The relevant part of the DAG before renaming:
SU(0): %R2<def> = A2_add %R23, %R17<kill> # preds left : 0 # succs left : 3 # rdefs left : 0 Latency : 1 Depth : 0 Height : 5 Successors: out SU(6): Latency=1 Reg=%R2 val SU(2): Latency=1 Reg=%R2 antiSU(8): Latency=0 Reg=%R23 [...] SU(8): %R23<def> = S2_asr_i_r %R22, 31 # preds left : 2 # succs left : 1 # rdefs left : 0 Latency : 1 Depth : 2 Height : 2 Predecessors: val SU(2): Latency=1 Reg=%R22 antiSU(0): Latency=0 Reg=%R23 Successors: val SU(10): Latency=1 Reg=%D11 [...] SU(10): %D0<def> = A2_tfrp %D11<kill> # preds left : 3 # succs left : 1 # rdefs left : 0 Latency : 1 Depth : 3 Height : 1 Predecessors: val SU(8): Latency=1 Reg=%D11 antiSU(5): Latency=0 Reg=%D0 val SU(2): Latency=1 Reg=%D11 Successors: ch SU(4294967295) *: Latency=1
Subsequently:
===== Aggressive anti-dependency breaking Available regs: ... Anti: %D0<def> = A2_tfrp %D11<kill> Def Groups: D0=g0->g0(via R0)->g0(via R1) Antidep reg: D0 (zero group) Use Groups: D11=g0->g415(last-use) R22->g416(last-use) R23->g417(last-use) Anti: S2_storeri_io %R29<kill>, 0, %R7<kill>; mem:ST4[Stack] Def Groups: Use Groups: R29=g0->g418(last-use) R7=g0->g419(last-use) Anti: %R23<def> = S2_asr_i_r %R22, 31 Def Groups: R23=g417->g415(via D11) Antidep reg: R23 Rename Candidates for Group g415: D11: DoubleRegs :: D0 D1 D2 D3 D4 D5 D6 D7 D8 D9 D10 D11 D12 D13 R23: IntRegs :: R0 R1 R2 R3 R4 R5 R6 R7 R8 R9 R10 R11 R12 R13 R14 R15 R16 R17 R18 R19 R20 R21 R22 R23 R24 R25 R26 R27 R28 Find Registers: [D13: D13 R27] Breaking anti-dependence edge on R23: D11->D13(1 refs) R23->R27(1 refs) Use Groups: R22=g416
The final code is this. Note that R22 has not been renamed, even though its super-register use (i.e.
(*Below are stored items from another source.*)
/-! Witnesses: for every statement with hypotheses, values that meet them -/

theorem witness_DecodeEncodeAgree : (Instr.log2U16 0xFFFF).wellFormed = true := by decide
theorem witness_DecoderReadsOpAndOperand :
    cmdOp 0x0FFFFFFFF#34 = 0b00#2 ∧ cmdOp 0x1FFFFFFFF#34 = 0b01#2 ∧ cmdOp 0x200000000#34 = 0b10#2 ∧
      cmdOp 0x300000000#34 = 0b11#2 ∧ decode 0x0FFFF0000#34 = decode 0x000000000#34 ∧
      decode 0x300000000#34 = decode 0x3FFFFFFFF#34 ∧ decode 0x100000000#34 ≠ decode 0x200000000#34 := by decide
theorem witness_AssembledLiteralsDecode :
    (0 : Int) ≤ 65535 ∧ (65535 : Int) ≤ 65535 ∧ (4294967295 : Int) ≤ 4294967295 ∧
      (-2147483648 : Int) ≤ -2147483648 ∧ (SourceLine.op .log2U16 65536).wellFormed = false := by decide
theorem witness_ScanStepsTestTheMasks : (0xFFFFFFFF : Nat) < 2 ^ 32 ∧ (0xFFFF : Nat) < 2 ^ 16 := by decide
theorem witness_DetectorIsFloorLog2 :
    (0 < 65535 ∧ 65535 < 2 ^ 2 ^ 4) ∧ (0 < 1 ∧ 1 < 2 ^ 2 ^ 0) := by decide
theorem witness_MantissaStaysNormalised :
    (0b00#2 ≠ 0b11#2 ∧ 0 < 1 ∧ 65535 < 2 ^ (paramsOf 0b00#2).w) ∧
      (0b10#2 ≠ 0b11#2 ∧ 0 < 0xFFFFFFFF ∧ 0xFFFFFFFF < 2 ^ (paramsOf 0b10#2).w) := by decide
theorem witness_ProductNeverWraps : 1 ≤ 1 ∧ 1 ≤ 2 ^ 1 - 1 ∧ 0xFFFF ≤ 0xFFFF := by decide
theorem witness_AccumulatorFits :
    (0b01#2 ≠ 0b11#2 ∧ 0xFFFFFFFF < 2 ^ (paramsOf 0b01#2).w) ∧ 0xFFFF < 2 ^ 16 ∧ 0xFFFFFFFF < 2 ^ 32 := by decide
theorem witness_PowersOfTwoAreExact : 0b00#2 ≠ 0b11#2 ∧ 15 < (paramsOf 0b00#2).w := by decide
theorem witness_ZeroMagnitudeGivesZero : 0b01#2 ≠ 0b11#2 := by decide
theorem witness_ResultBitsAreTheTestedBits :
    0b01#2 ≠ 0b11#2 ∧ 0xFFFFFFFF < 2 ^ (paramsOf 0b01#2).w ∧ 26 < (paramsOf 0b01#2).f := by decide
theorem witness_KernelIsMonotone :
    0b00#2 ≠ 0b11#2 ∧ 0x8000 ≤ 0x8001 ∧ 0x8001 < 2 ^ (paramsOf 0b00#2).w := by decide
theorem witness_WrittenFormsComputeTheKernel : 0xFFFF < 2 ^ 16 ∧ 0xFFFFFFFF < 2 ^ 32 := by decide
theorem witness_KernelErrorIsBounded :
    0b00#2 ≠ 0b11#2 ∧ 0 < 5985 ∧ 5985 < 2 ^ (paramsOf 0b00#2).w := by decide
theorem witness_U16IsMonotone : (0x8000#16).toNat ≤ (0x8001#16).toNat := by decide
theorem witness_I32IsMonotone : (0x80000000#32).toInt ≤ (0x7FFFFFFF#32).toInt := by decide
theorem witness_IntegerPartIsFloorLog2 : 1#16 ≠ 0#16 ∧ 0xFFFFFFFF#32 ≠ 0#32 := by decide
theorem witness_SignedResultIsSymmetric : 0x80000001#32 ≠ 0x80000000#32 := by decide
theorem witness_ResultFieldKeepsTheValue : 16 ≤ 31 ∧ 31 < 32 := by decide
theorem witness_Log2U16Completes : (offering 3 18).ph = .idle ∧ 18 ≤ (offering 3 18).edge.coreRun := by decide
theorem witness_Log2U32Completes :
    (offering 0x100000003 34).ph = .idle ∧ 34 ≤ (offering 0x100000003 34).edge.coreRun := by decide
theorem witness_Log2I32Completes :
    (offering 0x2FFFFFFFD 17).ph = .idle ∧ 17 ≤ (offering 0x2FFFFFFFD 17).edge.coreRun := by decide
theorem witness_ReservedCommandCompletes :
    cmdOp 0x300000000#34 = 0b11#2 ∧ (offering 0x300000000 0).ph = .idle := by decide
theorem witness_ZeroOperandIsReported_u16 :
    (offering 0xFFFF0000 18).ph = .idle ∧
      (decode 0xFFFF0000).coreStepCount ≤ (offering 0xFFFF0000 18).edge.coreRun ∧
      cmdOp 0xFFFF0000 = 0b00#2 ∧ (cmdX 0xFFFF0000).extractLsb' 0 16 = 0#16 := by decide
theorem witness_ZeroOperandIsReported_32 :
    (decode 0x100000000).coreStepCount ≤ (offering 0x100000000 34).edge.coreRun ∧
      cmdOp 0x100000000 = 0b01#2 ∧ cmdX 0x100000000 = 0#32 ∧
      (decode 0x200000000).coreStepCount ≤ (offering 0x200000000 17).edge.coreRun ∧
      cmdOp 0x200000000 = 0b10#2 ∧ cmdX 0x200000000 = 0#32 := by decide
theorem witness_ZeroOperandIsReported_next :
    (nextOf (exec (decode 0x000000001) (offering 1 0))).isSome = true := by decide
theorem witness_CommandFrame :
    (nextOf (exec (.log2U16 3) (offering 3 4))).isSome = true ∧ (offering 3 4).ph = .idle ∧
      (offering 3 4).edge.coreRun < (Instr.log2U16 3).coreStepCount ∧
      (offering 3 4).edge.coreRun ≤ (paramsOf (Instr.log2U16 3).opSelect).s := by decide
theorem witness_StepCountsDependOnOpOnly : Instr.log2U32 7 ≠ .reserved := by decide
theorem witness_CommandsIgnoreOldRegisters :
    (offering 3 18).ph = .idle ∧ ({ State.reset with host := [Edge.offer 3 18] } : State).ph = .idle ∧
      (offering 3 18).edge.coreRun = ({ State.reset with host := [Edge.offer 3 18] } : State).edge.coreRun := by decide
theorem witness_CommandsIgnoreOldRegisters_done :
    (nextOf (exec (.log2U16 3) (offering 3 18))).map (·.ph) = some .done := by decide
theorem witness_IssueWritesItsRegisters : (offering 3 0).ph = .idle ∧ (offering 3 0).edge.coreRun = 0 := by decide
theorem witness_ScanStepOfTheBlock :
    (running 3 0).ph = .scan ∧ (running 3 0).edge.rst = false ∧ (running 3 0).edge.coreRun = 0 := by decide
theorem witness_NormStepOfTheBlock :
    (running 0xFFFF 4).ph = .norm ∧ (running 0xFFFF 4).edge.rst = false ∧ (running 0xFFFF 4).edge.coreRun = 0 ∧
      (running 0xFFFF 4).y.toNat < (paramsOf (running 0xFFFF 4).opr).w := by decide
theorem witness_IterStepOfTheBlock :
    (running 3 5).ph = .iter ∧ (running 3 5).edge.rst = false ∧ (running 3 5).edge.coreRun = 0 ∧
      (running 3 5).opr ≠ 0b11#2 := by decide
theorem witness_FinStepOfTheBlock :
    (running 3 17).ph = .fin ∧ (running 3 17).edge.rst = false ∧ (running 3 17).opr ≠ 0b11#2 := by decide
theorem witness_TakeDeliversTheResponse :
    (fun s : State => s.ph = .done ∧ s.edge.rst = false ∧ s.edge.rspReady = true ∧ s.inFlight = some 3)
      { running 3 18 with host := [Edge.take] } := by decide
theorem witness_ResponseIsHeld :
    (running 3 18).ph = .done ∧ (running 3 18).edge.rst = false ∧ (running 3 18).edge.rspReady = false := by decide
theorem witness_ResetAbandonsTheOperation :
    ({ running 3 8 with host := [Edge.reset] } : State).edge.rst = true := by decide
theorem witness_OutputsFollowThePhase :
    (running 3 18).edge.rst = false ∧ (running 3 18).rspValid = true := by decide
theorem witness_NothingElseStepsTheBlock :
    (running 3 8).ph ≠ .idle ∧ (running 3 8).ph ≠ .done ∧ (running 3 8).edge.rst = false ∧
      Edge.quiet.rst = (Edge.offer 7 0).rst ∧ Edge.quiet.rspReady = (Edge.offer 7 0).rspReady ∧
      Edge.quiet.coreRun = (Edge.offer 7 0).coreRun ∧ Edge.quiet.cmdValid = Edge.take.cmdValid ∧
      Edge.quiet.cmdOp = Edge.take.cmdOp ∧ Edge.quiet.cmdX = Edge.take.cmdX ∧
      State.reset.ph = .idle ∧ State.reset.edge.rst = false ∧ State.reset.edge.cmdValid = false := by decide
theorem witness_CoarseStepIsFineSteps :
    (running 3 8).ph ≠ .idle ∧ (running 3 8).ph ≠ .done ∧ Edge.quiet.rst = false := by decide
theorem witness_StepRunsTheOfferedCommand :
    (offering 3 0).edge.rst = false ∧ (offering 3 0).ph = .idle ∧ (offering 3 0).edge.cmdValid = true ∧
      (nextOf (exec (decode (offering 3 0).edge.cmd) (offering 3 0))).isSome = true := by decide
theorem witness_PlacedWordRunsNext : 0x3FFFFFFFF < 2 ^ 34 := by decide
theorem witness_ExchangeAnswersTheCommand :
    stale.ph = .idle ∧ (decode 0x100000003).coreStepCount ≤ 34 ∧
      ({ stale with host := [Edge.offer 0x100000003 34, Edge.take] } : State).host =
        Edge.offer 0x100000003 34 :: Edge.take :: [] := by decide

/-- `StepKeepsTracks`, `StatusNamesOneCondition`: a block in mid-operation that tracks its command. -/
theorem witness_Tracks :
    (running 3 8).Tracks ∧ (running 3 8).ph ≠ .idle ∧ (running 3 8).opr ≠ 0b11#2 ∧
      (nextOf (step (running 3 8))).isSome = true := by
  refine ⟨⟨by decide, fun _ => ⟨3, rfl, stale, 8, rfl⟩, ?_⟩, by decide, by decide, by decide⟩
  intro e he
  cases he

/-- `StatusNamesOneCondition`: a state that tracks and holds an answered exchange. -/
theorem witness_Tracks_answered :
    ({ State.reset with answered := [⟨0x300000000, 0x200000000⟩] } : State).Tracks := by
  refine ⟨by decide, fun h => absurd rfl h, ?_⟩
  intro e he
  rw [List.mem_singleton.mp he]
  decide

/-- `StepKeepsBounded`, `BoundedGivesTheWidths`: a bounded block in `SCAN`. -/
theorem witness_Bounded_scan :
    (running 3 0).Bounded ∧ (running 3 0).ph = .scan ∧ (nextOf (step (running 3 0))).isSome = true :=
  ⟨⟨⟨by decide, by decide, by decide⟩, .inr (.inl (by decide)), by decide, by decide, by decide, by decide,
    by decide⟩, by decide, by decide⟩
D11 in the last instruction before the call) has been renamed to D13:
BB#9: derived from LLVM BB %for.end30 Live Ins: %R16 %R17 %R19 %R22 %R23 Predecessors according to CFG: BB#0 BB#8 [...] %R2<def> = A2_add %R23<kill>, %R17<kill> %D2<def> = A2_tfrp %D0<kill> %R6<def> = M2_mpyi %R16, %R16 %R0<def> = L2_loadri_io %R29, 28; mem:LD4[FixedStack5] %R22<def,tied1> = M2_accii %R22<tied0>, %R2<kill>, 2 %R2<def> = M2_mpyi %R6<kill>, %R0<kill> %R3<def> = A2_tfr %R16<kill> %R7<def> = A2_tfrsi <ga:@.str> --> %R27<def> = S2_asr_i_r %R22<kill>, 31 S2_storeri_io %R29<kill>, 0, %R7<kill>; mem:ST4[Stack] --> %D0<def> = A2_tfrp %D13<kill> J2_call <ga:@check>
The proposed solution is to avoid breaking of anti-dependencies on registers that do not start independent live ranges. If the definition of the anti-dep register has successors based on any alias of the anti-dep register, that alias must be completely covered by the anti-dep register.
This seems expensive. I would at least move the Aliases variable out of the loop and simply clear it so the we do not need to allocate the memory again each iteration.